Maybe tonight’s premiere of “The Good Family” will provide an answer. The animated comedy on ABC pokes fun at a lefty, granola-ish clan.
“You look at them and you say, ‘Oh yeah, I know those people,’” creator Mike Judge, of “King of the Hill” and “Beavis and Butthead” fame, says on a promotional video (see below). “They’re hanging out at every Whole Foods, having a hybrid — just kind of feel forever guilty about being a human being on the planet. … It’s something that I think is pretty relate-able and that the time is ripe for.”
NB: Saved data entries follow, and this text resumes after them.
/-- A launch is cancelled (R335): its teams are discarded, nothing is requeued. After a failed scheduler read it reports that read's
cause, otherwise the cause of the first kill, or zero (R319). -/
def State.cancelLaunch (s : State) (id : Nat) (read : Option Nat) : State :=
  match s.launch? id with
  | none => s
  | some l =>
    if l.final.isSome || l.cancel.isSome then s
    else
      let s := s.modLaunch id fun l => { l with cancel := some (match read with | some c => c | none => l.killed.getD 0) }
      let s := { s with held := s.held.filter fun h => match h.work with | .stageCounter k _ => k != id | _ => true }
      ((s.teamsOf id).foldl (fun s t => s.dropTeam t) s).checkLaunch id

/-- A read that the scheduler makes for a stage (R324): the bytes; or the state in which the fault is held, or the launch
cancelled. -/
def State.schedulerRead (s : State) (l : Launch) (stage : Nat) (ptr : DWord) (n : Nat) : Except State (List Byte) :=
  match s.deviceRead none l.asid ptr n Leaf.plainFmt with
  | .ok bs => .ok bs
  | .error (f, a) =>
    let a' := s.asid l.asid
    let t : Trap := { asid := l.asid, launch := l.id, cause := f.1, sub := f.2, ucode := 0, addr := a, spc := 0, lpc := 0
                      team := (0, 0, 0), stage := stage, group := 0, split := 0, lane := none, bpm := false
                      held := f.1 == .translation, src := 5, node := 0, reg := 0, behind := [] }
    if f.1 == .translation && a'.frsize ≠ 0 then
      let s' := s.record t
      .error { s' with held := s'.held ++ [{ asid := l.asid, seq := a'.seq + 1, trap := t, work := .stageCounter l.id stage, answer := none }] }
    else
      .error ((s.record t).cancelLaunch l.id (some f.1.code))

/-- A stage's scheduler reads are stopped by a held fault (R324). -/
def State.stageHeld (s : State) (launch stage : Nat) : Bool := s.held.any fun h => h.work == .stageCounter launch stage

/-- HEAD and TAIL of a stage queue (R321). -/
def headTail (bs : List Byte) : Nat × Nat := (leNat (bs.take 4), leNat ((bs.drop 4).take 4))

/-- A stage's queue is closed (R322). -/
def Launch.closed (l : Launch) (stage : Nat) : Bool := stage = 0 || l.stageDone (stage - 1)

/-- A team counts by its copy 0 (R358). -/
def Team.counts (t : Team) : Bool := match t.red with | some r => r.copy == 0 | none => true

/-- The undispatched teams of a stage count as ended: those not yet dealt, and those in core queues (R322). -/
def State.endUndispatched (s : State) (l : Launch) (stage : Nat) : State :=
  let gone := s.teams.filter fun t => t.launch == l.id && t.stage == stage && t.state == .queued
  let queued := gone.map (·.id)
  let s : State := { s with
    teams := s.teams.filter fun t => !queued.contains t.id
    cores := s.cores.map fun c => { c with queue := c.queue.filter fun id => !queued.contains id } }
  s.modLaunch l.id fun l => { l with stages := l.stages.mapIdx fun i x =>
    if i == stage then { x with ended := x.ended + l.undealt stage + (gone.filter (·.counts)).length, next := l.record.teamCount stage, requeued := [] } else x }

/-- The undispatched teams of eligible stages whose queue is closed and empty count as ended (R311, R322). -/
def State.closeStages (s : State) (id : Nat) : State :=
  (List.range 8).foldl (fun s j =>
    match s.launch? id with
    | none => s
    | some l =>
      match l.record.stages[j]? with
      | none => s
      | some st =>
        let queued := s.teams.any fun t => t.launch == id && t.stage == j && t.state == .queued
        let eligible := match l.stages[j]? with | some x => x.eligible | none => false
        if st.qaddr = 0 || !eligible || !l.closed j || (l.undealt j = 0 && !queued) || s.stageHeld id j then s
        else
          match s.schedulerRead l j st.qaddr 8 with
          | .error s' => s'
          | .ok bs => if (headTail bs).1 = (headTail bs).2 then s.endUndispatched l j else s) s

/-- A team is in its bounds pass (R203 to R206). -/
def Team.inPasses (t : Team) : Bool := match t.pass with | some p => !p.released | none => false

/-- A team has ended (R28): a redundant copy counts once, with its twin's end (R358). -/
def State.teamOver (s : State) (t : Team) : State :=
  let s := s.dropTeam t
  let twinLives := match t.red with | some r => (s.team? r.twin).isSome | none => false
  if twinLives then s
  else (((s.countEnd t).closeStages t.launch).checkLaunch t.launch)

/-- A group has ended: its team's barrier may move on, and the team ends with its last group (R28, R285). A team in its bounds
pass ends only by the judgement of its passes (R205). -/
def State.groupOver (s : State) (team : Nat) : State :=
  let s := s.modTeam team Team.settleBar
  match s.team? team with
  | none => s
  | some t => if !t.inPasses && t.groups.all (·.ended) then s.teamOver t else s

/-- The team and its redundant twin (R360). -/
def State.copies (s : State) (team : Nat) : List Team :=
  match s.team? team with
  | none => []
  | some t => match t.red with
    | some r => t :: (s.team? r.twin).toList
    | none => [t]

/-- The collectives of groups that a fault ends tell their neighbours (R372). -/
def State.notifyAll (s : State) (mine : Cmd → Bool) : State := (s.cmds.filter mine).foldl State.notify s

/-- A group is killed, in both copies of a redundant team (R289, R345, R360). -/
def State.killGroup (s : State) (team gid cause : Nat) : State :=
  (s.copies team).foldl (fun s t =>
    let s := ((s.noteKill t.launch cause).notifyAll fun c => c.team == t.id && c.group == gid).closeGroup t.id gid
    let s := s.modTeam t.id fun t => { t with groups := t.groups.map fun g => if g.gid == gid then g else g.abandon t }
    s.groupOver t.id) s

/-- A team is killed, in both copies; under `requeue` it starts again (R345, R349, R360). -/
def State.killTeam (s : State) (team cause : Nat) (requeue : Bool) : State :=
  match s.team? team with
  | none => s
  | some t =>
    let s' := (s.copies team).foldl (fun s t => (s.notifyAll fun c => c.team == t.id).dropTeam t) (s.noteKill t.launch cause)
    if requeue then
      s'.modLaunch t.launch fun l => { l with stages := l.stages.mapIdx fun i st =>
        if i == t.stage then { st with requeued := st.requeued ++ [t.index] } else st }
    else ((s'.countEnd t).closeStages t.launch).checkLaunch t.launch

/-- A context is halted (R345): STAT[2], and every resident team of the ASID is to be saved. -/
def State.halt (s : State) (asid : Nat) : State :=
  let s := s.setStat asid 2
  { s with
    halted := if s.halted.contains asid then s.halted else s.halted ++ [asid]
    teams := s.teams.map fun t => if s.asidOf t == asid && t.state == .resident then { t with saving := true } else t }

/-- A cause reaches the launch's policy (R209, R345, R348, R349). -/
def State.contain (s : State) (cause : Cause) (team gid : Nat) : State :=
  match s.team? team with
  | none => s
  | some t =>
    match s.launchOf t with
    | none => s
    | some l =>
      let group := if t.inPasses then s.killTeam team cause.code false else s.killGroup team gid cause.code
      match cause with
      | .uncorrectableReg => group
      | .uncorrectableScratch => s.killTeam team cause.code l.record.idemp
      | _ =>
        match l.record.policy with
        | 0 => s.killTeam team cause.code false
        | 1 => group
        | _ => s.halt l.asid

/-- A held cause (R336). -/
def Cause.isHeld : Cause → Bool | .translation | .userTrap => true | _ => false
I’m not so sure about that. The dialogue in a couple of clips seems dated — more like: You hear that joke and you say, “Oh yeah, I’ve know those punchlines.’”
Maybe, I’m being an overly sensitive treehugger. Or maybe I’m being influenced by a not-so-favorable New York Times review:
[T]he show feels aggressively off-kilter with the current mood, as if it had been incubated in the early to mid-’90s, when it was possible to find global-warming skeptics among even the reasonable and informed. Who really thinks of wind power — an allusion to which is a running visual gag in the show — as mindless, left-wing nonsense anymore?
I’ll reserve judgment until I see the whole thing. It airs at 9 p.m. Eastern time”King of the Hill,” with its stick-figure-ish style and deadpan humor, kind of grew on viewers, and it stuck around for 13 years. Still my sense is that satirizing political correctness is about 20 years past its prime.